● **EXERCISE BRIEF**
Print every line of the listing below, starting with the line that holds "let k := ptrClass p" and going on through the line that holds "let s := if bufState", both included, and print nothing else.

● **SUPPLIED INFORMATION**
──────────

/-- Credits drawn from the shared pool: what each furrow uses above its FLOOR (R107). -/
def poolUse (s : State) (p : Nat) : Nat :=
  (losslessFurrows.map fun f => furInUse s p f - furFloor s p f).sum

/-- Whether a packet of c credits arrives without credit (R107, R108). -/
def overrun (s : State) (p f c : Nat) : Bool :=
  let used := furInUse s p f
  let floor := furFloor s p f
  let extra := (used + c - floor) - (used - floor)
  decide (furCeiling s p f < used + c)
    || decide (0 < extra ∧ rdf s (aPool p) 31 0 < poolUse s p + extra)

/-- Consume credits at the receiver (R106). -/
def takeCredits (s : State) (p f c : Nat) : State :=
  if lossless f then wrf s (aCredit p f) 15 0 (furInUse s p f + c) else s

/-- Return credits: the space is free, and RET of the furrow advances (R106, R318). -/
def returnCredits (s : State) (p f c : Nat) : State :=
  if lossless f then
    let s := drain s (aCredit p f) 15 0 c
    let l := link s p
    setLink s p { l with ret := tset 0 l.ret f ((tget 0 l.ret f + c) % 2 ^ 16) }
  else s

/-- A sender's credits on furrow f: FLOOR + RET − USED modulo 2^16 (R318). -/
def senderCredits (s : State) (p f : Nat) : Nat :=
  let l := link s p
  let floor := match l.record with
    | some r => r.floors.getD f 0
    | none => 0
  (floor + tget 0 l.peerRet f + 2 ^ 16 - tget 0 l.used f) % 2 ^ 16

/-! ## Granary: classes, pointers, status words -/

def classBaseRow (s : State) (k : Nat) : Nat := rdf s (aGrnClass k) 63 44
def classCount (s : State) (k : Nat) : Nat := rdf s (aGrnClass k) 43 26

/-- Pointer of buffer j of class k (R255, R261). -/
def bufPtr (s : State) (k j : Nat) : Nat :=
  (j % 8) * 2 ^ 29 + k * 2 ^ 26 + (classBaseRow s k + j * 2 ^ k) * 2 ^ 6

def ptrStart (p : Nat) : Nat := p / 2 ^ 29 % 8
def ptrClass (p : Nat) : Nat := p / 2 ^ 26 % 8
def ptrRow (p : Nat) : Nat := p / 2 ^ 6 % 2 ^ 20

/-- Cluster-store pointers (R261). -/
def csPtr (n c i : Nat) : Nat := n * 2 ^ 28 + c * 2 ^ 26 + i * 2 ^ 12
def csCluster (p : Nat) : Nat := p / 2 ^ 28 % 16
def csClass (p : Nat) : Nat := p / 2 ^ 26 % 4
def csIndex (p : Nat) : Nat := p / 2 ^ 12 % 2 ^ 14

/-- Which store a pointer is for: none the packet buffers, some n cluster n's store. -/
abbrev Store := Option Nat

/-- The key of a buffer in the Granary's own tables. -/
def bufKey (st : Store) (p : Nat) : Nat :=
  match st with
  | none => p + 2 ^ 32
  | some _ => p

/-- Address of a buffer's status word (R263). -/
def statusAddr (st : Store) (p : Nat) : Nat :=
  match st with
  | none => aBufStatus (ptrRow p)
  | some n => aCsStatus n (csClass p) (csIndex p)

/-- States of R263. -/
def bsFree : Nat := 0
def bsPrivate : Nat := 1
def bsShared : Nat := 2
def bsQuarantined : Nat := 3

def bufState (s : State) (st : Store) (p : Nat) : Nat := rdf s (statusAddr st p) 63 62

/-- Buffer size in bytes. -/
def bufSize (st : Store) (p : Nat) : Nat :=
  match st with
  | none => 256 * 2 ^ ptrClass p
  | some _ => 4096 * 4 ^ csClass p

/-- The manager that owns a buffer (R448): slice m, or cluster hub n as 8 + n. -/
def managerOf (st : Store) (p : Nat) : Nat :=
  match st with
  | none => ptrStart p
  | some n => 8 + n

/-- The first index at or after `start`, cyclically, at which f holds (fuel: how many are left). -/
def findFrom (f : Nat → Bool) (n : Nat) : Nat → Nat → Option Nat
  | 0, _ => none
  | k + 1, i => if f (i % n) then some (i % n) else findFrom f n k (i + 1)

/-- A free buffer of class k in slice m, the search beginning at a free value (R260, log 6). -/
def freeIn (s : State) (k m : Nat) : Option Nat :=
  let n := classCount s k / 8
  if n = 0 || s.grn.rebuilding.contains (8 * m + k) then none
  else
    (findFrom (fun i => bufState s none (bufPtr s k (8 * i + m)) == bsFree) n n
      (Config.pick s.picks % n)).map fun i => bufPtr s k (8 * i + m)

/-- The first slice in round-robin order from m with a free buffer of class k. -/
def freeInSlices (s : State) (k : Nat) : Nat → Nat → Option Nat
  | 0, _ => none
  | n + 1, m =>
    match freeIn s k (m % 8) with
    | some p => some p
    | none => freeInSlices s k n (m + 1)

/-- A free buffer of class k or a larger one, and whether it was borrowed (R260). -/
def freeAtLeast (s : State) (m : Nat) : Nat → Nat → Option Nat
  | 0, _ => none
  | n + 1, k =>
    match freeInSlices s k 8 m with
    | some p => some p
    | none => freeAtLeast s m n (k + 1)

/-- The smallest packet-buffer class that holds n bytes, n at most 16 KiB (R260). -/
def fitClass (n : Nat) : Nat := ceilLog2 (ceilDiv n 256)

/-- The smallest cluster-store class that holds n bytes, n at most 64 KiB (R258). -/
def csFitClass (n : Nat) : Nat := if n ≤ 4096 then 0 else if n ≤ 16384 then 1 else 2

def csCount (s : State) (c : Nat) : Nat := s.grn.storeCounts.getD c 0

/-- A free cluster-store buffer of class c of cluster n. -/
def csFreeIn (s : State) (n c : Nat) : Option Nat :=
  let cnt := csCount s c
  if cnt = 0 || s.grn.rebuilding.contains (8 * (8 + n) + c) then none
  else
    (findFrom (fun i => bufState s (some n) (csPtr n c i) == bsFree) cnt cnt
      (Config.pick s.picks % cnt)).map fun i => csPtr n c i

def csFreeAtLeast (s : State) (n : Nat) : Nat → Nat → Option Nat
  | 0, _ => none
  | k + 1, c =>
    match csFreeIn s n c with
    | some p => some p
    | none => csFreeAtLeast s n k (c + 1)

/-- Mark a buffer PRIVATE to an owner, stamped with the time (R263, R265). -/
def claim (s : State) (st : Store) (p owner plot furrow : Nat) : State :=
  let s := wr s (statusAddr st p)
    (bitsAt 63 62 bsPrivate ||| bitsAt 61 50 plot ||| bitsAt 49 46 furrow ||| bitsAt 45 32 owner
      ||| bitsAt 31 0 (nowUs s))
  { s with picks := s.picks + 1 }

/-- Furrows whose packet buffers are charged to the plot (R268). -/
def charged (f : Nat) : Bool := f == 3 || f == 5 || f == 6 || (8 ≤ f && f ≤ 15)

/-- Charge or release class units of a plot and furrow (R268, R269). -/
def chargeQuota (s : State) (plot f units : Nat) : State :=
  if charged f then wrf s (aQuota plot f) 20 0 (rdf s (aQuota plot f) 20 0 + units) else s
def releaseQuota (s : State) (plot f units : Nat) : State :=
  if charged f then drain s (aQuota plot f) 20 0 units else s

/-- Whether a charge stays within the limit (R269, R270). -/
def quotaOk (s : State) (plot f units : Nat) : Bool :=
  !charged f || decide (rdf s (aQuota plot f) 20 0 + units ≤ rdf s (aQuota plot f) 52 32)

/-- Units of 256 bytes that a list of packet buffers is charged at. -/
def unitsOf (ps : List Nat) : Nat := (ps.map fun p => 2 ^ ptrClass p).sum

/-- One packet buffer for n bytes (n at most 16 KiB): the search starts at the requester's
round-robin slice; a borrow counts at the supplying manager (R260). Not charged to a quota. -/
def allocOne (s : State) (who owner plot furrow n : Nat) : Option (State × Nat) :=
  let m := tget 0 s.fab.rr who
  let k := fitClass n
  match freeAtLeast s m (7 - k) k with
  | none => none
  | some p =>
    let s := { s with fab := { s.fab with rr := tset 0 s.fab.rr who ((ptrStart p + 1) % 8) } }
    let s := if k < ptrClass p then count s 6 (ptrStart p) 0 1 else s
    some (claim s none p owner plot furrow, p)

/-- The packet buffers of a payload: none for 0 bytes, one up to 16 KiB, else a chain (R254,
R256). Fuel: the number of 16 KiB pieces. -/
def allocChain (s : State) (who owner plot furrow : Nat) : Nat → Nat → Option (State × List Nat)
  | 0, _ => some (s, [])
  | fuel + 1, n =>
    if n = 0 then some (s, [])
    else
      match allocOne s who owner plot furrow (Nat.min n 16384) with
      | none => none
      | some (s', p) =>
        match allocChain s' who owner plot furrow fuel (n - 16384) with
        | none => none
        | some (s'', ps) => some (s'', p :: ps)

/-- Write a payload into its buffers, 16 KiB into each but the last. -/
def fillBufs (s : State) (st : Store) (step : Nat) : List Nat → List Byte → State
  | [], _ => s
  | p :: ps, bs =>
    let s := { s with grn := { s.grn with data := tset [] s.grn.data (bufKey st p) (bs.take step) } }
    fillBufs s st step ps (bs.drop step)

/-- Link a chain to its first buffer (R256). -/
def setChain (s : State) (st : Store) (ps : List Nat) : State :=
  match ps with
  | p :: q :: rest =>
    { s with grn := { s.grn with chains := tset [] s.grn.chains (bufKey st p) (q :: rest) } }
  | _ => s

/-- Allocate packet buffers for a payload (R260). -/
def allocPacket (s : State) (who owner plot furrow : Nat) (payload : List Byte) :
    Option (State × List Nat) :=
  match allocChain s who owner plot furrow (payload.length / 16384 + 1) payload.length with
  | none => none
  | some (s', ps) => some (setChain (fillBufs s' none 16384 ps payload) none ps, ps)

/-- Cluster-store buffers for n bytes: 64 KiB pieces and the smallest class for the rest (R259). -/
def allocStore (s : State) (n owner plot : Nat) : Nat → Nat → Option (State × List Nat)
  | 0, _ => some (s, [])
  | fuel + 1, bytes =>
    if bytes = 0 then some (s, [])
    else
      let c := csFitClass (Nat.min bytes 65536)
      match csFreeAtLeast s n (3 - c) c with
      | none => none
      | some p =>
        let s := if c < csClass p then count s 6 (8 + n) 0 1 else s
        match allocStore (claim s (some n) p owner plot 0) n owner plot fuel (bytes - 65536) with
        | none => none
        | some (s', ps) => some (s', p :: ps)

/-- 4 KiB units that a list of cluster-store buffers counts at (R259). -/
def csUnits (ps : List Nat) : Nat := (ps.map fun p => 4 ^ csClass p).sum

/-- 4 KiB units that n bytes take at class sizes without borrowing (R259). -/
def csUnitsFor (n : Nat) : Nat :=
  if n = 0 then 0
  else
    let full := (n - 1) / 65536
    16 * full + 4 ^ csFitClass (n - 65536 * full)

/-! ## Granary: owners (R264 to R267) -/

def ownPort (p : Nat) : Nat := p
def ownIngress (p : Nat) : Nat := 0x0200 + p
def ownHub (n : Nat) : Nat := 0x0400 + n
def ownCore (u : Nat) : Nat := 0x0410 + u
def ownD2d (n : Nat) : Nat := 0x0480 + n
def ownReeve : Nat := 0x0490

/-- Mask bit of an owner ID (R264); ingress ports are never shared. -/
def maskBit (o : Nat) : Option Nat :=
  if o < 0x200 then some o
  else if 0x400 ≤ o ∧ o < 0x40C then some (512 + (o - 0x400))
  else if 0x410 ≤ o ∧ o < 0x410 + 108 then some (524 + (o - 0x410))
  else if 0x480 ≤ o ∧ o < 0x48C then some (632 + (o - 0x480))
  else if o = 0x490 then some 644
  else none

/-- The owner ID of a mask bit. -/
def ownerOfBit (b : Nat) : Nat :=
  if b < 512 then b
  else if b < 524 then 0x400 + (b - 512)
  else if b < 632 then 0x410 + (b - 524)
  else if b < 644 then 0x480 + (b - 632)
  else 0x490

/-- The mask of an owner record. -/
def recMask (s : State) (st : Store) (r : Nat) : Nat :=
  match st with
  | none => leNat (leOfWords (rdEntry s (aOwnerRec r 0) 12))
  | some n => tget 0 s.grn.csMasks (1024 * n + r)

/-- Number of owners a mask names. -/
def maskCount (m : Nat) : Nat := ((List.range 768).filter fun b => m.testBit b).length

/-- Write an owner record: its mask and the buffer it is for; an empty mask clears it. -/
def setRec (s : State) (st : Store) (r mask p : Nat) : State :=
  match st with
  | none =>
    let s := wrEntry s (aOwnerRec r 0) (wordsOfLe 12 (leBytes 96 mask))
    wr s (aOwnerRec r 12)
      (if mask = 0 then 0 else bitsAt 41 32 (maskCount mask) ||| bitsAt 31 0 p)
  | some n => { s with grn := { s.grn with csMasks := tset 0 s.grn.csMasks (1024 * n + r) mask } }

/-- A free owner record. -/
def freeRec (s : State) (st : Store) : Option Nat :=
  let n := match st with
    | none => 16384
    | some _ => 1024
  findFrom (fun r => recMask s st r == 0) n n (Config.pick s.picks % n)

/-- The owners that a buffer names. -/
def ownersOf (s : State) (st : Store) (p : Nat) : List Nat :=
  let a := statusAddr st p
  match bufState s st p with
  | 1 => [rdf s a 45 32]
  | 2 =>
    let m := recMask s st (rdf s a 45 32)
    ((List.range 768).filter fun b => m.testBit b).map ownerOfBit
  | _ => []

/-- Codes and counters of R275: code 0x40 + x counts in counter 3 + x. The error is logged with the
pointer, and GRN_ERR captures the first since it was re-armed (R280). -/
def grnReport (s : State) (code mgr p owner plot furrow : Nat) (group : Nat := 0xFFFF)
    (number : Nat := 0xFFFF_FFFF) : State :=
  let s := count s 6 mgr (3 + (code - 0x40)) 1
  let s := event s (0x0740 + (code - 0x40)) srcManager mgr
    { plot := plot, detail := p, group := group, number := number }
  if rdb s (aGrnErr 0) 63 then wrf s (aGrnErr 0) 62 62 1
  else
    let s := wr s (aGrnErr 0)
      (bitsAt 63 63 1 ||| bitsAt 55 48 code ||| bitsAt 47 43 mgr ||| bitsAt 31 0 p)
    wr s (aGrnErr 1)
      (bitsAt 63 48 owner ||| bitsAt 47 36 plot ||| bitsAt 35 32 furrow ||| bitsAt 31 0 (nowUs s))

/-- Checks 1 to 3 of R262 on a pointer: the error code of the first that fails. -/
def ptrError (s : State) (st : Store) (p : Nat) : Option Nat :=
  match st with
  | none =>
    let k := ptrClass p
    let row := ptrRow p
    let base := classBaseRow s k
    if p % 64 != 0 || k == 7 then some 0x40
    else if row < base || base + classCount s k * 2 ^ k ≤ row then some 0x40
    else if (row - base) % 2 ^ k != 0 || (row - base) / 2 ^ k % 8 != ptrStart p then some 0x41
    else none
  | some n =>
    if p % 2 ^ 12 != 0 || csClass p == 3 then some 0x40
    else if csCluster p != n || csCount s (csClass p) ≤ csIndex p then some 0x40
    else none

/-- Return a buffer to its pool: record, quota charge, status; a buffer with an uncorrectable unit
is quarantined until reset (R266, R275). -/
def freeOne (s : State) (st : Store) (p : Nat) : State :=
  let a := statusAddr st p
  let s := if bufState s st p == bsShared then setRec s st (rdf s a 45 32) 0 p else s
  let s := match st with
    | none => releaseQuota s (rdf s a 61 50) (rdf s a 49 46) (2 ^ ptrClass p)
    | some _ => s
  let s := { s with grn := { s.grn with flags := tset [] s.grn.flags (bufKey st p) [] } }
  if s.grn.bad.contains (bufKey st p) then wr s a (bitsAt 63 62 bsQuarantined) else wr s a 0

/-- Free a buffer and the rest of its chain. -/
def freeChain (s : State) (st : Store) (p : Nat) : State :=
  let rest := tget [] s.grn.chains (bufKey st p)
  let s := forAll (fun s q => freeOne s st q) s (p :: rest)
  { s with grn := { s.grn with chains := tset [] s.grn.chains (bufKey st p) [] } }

──────────

● **YOUR RESPONSE**
    let k := ptrClass p
    let row := ptrRow p
    let base := classBaseRow s k
    if p % 64 != 0 || k == 7 then some 0x40
    else if row < base || base + classCount s k * 2 ^ k ≤ row then some 0x40
    else if (row - base) % 2 ^ k != 0 || (row - base) / 2 ^ k % 8 != ptrStart p then some 0x41
    else none
  | some n =>
    if p % 2 ^ 12 != 0 || csClass p == 3 then some 0x40
    else if csCluster p != n || csCount s (csClass p) ≤ csIndex p then some 0x40
    else none

/-- Return a buffer to its pool: record, quota charge, status; a buffer with an uncorrectable unit
is quarantined until reset (R266, R275). -/
def freeOne (s : State) (st : Store) (p : Nat) : State :=
  let a := statusAddr st p
  let s := if bufState s st p == bsShared then setRec s st (rdf s a 45 32) 0 p else s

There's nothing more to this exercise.